:: Task goal ::
What lines of the data below include the word "that"? Report them by copying each.

── Information provided ──

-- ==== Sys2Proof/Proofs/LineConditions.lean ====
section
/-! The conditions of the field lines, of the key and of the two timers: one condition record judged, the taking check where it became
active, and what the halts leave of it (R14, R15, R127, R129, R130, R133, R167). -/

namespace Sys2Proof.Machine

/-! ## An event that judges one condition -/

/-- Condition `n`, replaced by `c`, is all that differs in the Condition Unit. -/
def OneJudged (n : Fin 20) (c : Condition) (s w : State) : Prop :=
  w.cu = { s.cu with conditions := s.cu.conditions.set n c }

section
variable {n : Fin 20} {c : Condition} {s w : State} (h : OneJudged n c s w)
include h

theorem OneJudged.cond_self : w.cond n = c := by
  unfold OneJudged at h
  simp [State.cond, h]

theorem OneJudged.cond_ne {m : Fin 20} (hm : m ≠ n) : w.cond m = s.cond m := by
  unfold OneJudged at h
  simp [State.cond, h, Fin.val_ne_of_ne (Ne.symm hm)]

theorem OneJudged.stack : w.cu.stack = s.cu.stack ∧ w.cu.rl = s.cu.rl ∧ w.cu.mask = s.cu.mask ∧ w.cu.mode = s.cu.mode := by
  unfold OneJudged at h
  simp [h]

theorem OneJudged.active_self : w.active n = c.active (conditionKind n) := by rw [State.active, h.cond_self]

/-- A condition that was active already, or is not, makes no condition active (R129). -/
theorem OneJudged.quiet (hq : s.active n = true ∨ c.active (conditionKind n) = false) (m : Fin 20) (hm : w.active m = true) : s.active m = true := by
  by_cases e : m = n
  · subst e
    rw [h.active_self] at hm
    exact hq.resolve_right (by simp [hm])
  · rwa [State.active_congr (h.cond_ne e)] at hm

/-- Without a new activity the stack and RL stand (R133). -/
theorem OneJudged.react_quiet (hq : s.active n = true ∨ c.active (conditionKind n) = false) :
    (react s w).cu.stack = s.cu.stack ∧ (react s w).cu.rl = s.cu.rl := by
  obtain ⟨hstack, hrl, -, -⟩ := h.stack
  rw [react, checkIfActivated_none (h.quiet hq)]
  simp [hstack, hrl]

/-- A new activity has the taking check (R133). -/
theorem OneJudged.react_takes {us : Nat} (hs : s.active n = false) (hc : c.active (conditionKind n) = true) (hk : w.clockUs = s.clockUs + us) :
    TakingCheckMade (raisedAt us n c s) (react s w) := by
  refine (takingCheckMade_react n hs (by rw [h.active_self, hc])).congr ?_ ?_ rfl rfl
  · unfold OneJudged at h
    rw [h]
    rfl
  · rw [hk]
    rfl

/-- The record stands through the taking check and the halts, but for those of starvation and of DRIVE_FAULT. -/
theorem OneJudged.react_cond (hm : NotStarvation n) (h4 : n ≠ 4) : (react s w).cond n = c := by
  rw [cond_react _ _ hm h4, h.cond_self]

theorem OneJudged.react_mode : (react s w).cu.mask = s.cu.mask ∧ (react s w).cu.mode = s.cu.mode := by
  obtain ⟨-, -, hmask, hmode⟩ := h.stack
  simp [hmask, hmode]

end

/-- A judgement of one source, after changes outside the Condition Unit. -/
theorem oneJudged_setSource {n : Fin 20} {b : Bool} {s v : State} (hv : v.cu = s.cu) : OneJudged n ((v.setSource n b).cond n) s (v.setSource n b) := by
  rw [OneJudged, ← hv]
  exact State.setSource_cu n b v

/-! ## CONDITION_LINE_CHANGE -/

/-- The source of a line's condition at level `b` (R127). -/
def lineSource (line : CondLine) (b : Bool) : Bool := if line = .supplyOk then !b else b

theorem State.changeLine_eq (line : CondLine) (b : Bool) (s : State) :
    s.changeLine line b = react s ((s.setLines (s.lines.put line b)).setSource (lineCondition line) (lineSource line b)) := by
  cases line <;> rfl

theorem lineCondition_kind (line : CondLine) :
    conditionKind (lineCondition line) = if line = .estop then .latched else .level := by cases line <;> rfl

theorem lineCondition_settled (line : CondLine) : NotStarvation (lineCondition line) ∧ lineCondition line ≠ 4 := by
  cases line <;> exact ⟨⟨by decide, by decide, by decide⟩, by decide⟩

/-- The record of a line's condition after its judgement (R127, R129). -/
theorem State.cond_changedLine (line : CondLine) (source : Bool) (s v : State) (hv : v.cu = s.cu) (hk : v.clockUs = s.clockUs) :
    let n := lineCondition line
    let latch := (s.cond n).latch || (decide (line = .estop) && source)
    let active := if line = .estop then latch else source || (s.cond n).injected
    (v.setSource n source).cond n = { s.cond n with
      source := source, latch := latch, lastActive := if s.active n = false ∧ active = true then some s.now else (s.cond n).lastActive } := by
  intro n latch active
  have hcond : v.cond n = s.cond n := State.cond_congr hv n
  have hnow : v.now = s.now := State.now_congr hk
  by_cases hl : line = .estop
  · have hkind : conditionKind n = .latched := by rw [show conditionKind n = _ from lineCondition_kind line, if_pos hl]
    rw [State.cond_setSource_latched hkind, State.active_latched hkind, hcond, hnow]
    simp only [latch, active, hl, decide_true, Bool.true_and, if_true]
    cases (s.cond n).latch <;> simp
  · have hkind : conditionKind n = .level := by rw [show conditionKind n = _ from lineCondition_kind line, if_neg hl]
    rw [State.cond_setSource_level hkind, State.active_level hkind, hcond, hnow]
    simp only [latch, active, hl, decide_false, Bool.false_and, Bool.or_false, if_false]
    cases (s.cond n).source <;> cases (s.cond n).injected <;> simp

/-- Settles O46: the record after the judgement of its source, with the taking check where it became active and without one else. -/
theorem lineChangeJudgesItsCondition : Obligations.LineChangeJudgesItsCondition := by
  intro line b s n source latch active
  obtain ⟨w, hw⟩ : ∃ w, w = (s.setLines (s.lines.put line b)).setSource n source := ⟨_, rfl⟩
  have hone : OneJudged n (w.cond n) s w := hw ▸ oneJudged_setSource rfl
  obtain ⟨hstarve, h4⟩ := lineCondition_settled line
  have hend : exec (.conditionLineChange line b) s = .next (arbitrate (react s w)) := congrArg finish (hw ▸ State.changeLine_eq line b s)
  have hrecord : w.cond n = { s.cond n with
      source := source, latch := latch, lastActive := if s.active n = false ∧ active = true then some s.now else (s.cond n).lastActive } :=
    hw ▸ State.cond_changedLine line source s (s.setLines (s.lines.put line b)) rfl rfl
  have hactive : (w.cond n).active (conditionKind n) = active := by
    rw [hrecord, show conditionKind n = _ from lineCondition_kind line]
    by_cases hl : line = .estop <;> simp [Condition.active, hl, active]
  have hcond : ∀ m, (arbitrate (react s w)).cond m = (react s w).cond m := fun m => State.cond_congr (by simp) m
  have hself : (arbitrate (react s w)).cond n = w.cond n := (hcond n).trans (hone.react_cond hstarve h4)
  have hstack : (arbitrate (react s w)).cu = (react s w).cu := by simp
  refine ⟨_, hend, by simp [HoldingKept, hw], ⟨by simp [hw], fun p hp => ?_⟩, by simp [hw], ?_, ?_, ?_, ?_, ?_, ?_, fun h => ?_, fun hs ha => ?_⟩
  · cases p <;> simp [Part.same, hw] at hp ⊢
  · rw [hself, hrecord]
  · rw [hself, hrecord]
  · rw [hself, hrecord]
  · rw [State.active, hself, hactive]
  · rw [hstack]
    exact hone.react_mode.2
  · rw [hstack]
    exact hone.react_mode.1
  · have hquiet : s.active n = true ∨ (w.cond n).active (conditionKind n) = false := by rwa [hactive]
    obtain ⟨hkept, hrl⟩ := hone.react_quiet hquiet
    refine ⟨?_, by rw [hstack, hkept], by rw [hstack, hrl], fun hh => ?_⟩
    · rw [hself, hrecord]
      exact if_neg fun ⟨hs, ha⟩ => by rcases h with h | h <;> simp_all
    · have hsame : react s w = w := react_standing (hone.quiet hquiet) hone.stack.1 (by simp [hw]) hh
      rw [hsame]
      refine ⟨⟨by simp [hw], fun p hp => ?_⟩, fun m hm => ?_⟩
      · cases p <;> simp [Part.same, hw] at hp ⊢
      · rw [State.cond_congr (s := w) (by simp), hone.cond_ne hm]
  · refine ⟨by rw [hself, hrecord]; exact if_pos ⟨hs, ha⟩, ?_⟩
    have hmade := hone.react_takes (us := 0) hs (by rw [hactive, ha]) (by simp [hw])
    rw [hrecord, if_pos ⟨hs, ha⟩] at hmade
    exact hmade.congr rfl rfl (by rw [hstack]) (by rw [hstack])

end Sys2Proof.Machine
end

───

:: Expected answer ::
/-! ## An event that judges one condition -/
/-- Condition `n`, replaced by `c`, is all that differs in the Condition Unit. -/
/-- A condition that was active already, or is not, makes no condition active (R129). -/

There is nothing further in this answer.